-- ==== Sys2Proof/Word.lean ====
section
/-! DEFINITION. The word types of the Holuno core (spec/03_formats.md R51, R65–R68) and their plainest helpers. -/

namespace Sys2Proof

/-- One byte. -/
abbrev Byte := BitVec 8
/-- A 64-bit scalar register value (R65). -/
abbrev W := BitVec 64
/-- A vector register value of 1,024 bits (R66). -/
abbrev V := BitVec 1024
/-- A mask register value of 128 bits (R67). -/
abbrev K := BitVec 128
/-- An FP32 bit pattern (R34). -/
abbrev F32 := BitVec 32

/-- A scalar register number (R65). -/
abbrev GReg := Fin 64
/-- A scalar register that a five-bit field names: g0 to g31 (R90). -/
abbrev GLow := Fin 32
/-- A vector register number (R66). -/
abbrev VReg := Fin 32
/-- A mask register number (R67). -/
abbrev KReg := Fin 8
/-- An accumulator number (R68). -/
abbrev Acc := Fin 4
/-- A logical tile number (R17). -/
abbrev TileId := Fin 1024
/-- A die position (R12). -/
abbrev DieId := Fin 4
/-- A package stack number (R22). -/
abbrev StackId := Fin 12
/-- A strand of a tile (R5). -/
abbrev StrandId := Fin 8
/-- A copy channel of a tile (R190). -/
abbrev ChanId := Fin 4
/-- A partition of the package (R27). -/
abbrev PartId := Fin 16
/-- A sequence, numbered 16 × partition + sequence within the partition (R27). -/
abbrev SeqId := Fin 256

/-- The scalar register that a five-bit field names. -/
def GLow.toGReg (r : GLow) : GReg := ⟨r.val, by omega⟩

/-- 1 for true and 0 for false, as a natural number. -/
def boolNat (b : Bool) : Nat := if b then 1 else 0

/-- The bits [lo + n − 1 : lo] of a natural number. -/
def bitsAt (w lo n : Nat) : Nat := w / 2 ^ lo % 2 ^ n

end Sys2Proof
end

--

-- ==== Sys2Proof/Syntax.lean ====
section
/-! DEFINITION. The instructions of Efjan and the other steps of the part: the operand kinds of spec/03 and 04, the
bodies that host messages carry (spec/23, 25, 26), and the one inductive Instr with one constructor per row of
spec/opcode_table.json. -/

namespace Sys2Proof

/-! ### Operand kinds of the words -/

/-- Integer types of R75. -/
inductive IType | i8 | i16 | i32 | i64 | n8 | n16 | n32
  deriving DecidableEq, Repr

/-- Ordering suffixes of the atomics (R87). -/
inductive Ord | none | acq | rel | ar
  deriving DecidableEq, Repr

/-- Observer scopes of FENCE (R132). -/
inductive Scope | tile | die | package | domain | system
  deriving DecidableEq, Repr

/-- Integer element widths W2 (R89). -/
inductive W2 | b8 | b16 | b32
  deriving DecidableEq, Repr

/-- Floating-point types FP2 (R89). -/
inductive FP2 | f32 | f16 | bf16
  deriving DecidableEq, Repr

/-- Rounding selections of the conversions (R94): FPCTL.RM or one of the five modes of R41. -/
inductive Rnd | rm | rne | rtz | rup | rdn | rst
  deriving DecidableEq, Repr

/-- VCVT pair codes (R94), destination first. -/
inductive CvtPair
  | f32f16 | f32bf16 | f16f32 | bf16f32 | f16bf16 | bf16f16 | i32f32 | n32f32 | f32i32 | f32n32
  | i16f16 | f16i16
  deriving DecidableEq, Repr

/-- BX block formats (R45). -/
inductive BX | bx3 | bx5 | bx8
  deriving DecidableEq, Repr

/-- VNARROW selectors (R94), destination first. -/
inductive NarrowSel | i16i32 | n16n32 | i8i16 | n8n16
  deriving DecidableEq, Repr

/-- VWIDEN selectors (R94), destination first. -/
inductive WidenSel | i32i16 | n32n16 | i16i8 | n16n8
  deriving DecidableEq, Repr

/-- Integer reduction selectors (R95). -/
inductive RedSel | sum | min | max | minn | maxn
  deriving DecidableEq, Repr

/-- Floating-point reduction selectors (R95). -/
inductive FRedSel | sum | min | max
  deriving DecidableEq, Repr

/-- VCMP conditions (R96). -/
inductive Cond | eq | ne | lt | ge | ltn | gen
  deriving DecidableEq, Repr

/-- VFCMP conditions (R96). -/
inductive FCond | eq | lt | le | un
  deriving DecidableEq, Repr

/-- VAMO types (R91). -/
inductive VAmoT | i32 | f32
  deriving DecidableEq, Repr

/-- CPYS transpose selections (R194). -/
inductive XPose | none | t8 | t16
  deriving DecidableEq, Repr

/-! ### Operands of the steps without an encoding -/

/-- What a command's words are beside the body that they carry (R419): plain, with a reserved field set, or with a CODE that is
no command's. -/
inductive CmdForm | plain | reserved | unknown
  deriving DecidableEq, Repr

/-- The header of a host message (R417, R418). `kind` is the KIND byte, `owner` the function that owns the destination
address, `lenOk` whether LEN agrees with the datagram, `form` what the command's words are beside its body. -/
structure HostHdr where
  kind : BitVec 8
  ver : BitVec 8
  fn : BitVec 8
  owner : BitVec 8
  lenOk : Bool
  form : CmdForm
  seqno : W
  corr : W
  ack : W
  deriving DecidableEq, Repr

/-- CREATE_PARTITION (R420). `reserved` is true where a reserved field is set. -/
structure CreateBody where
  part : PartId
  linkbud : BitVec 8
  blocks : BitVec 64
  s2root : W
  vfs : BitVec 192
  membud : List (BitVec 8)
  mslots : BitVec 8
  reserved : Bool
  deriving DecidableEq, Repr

* _Exercise_: Identify the lines of the data that contain the word "destination". Copy each of them.

* _Response below_:
/-- VCVT pair codes (R94), destination first. -/
/-- VNARROW selectors (R94), destination first. -/
/-- VWIDEN selectors (R94), destination first. -/
/-- The header of a host message (R417, R418). `kind` is the KIND byte, `owner` the function that owns the destination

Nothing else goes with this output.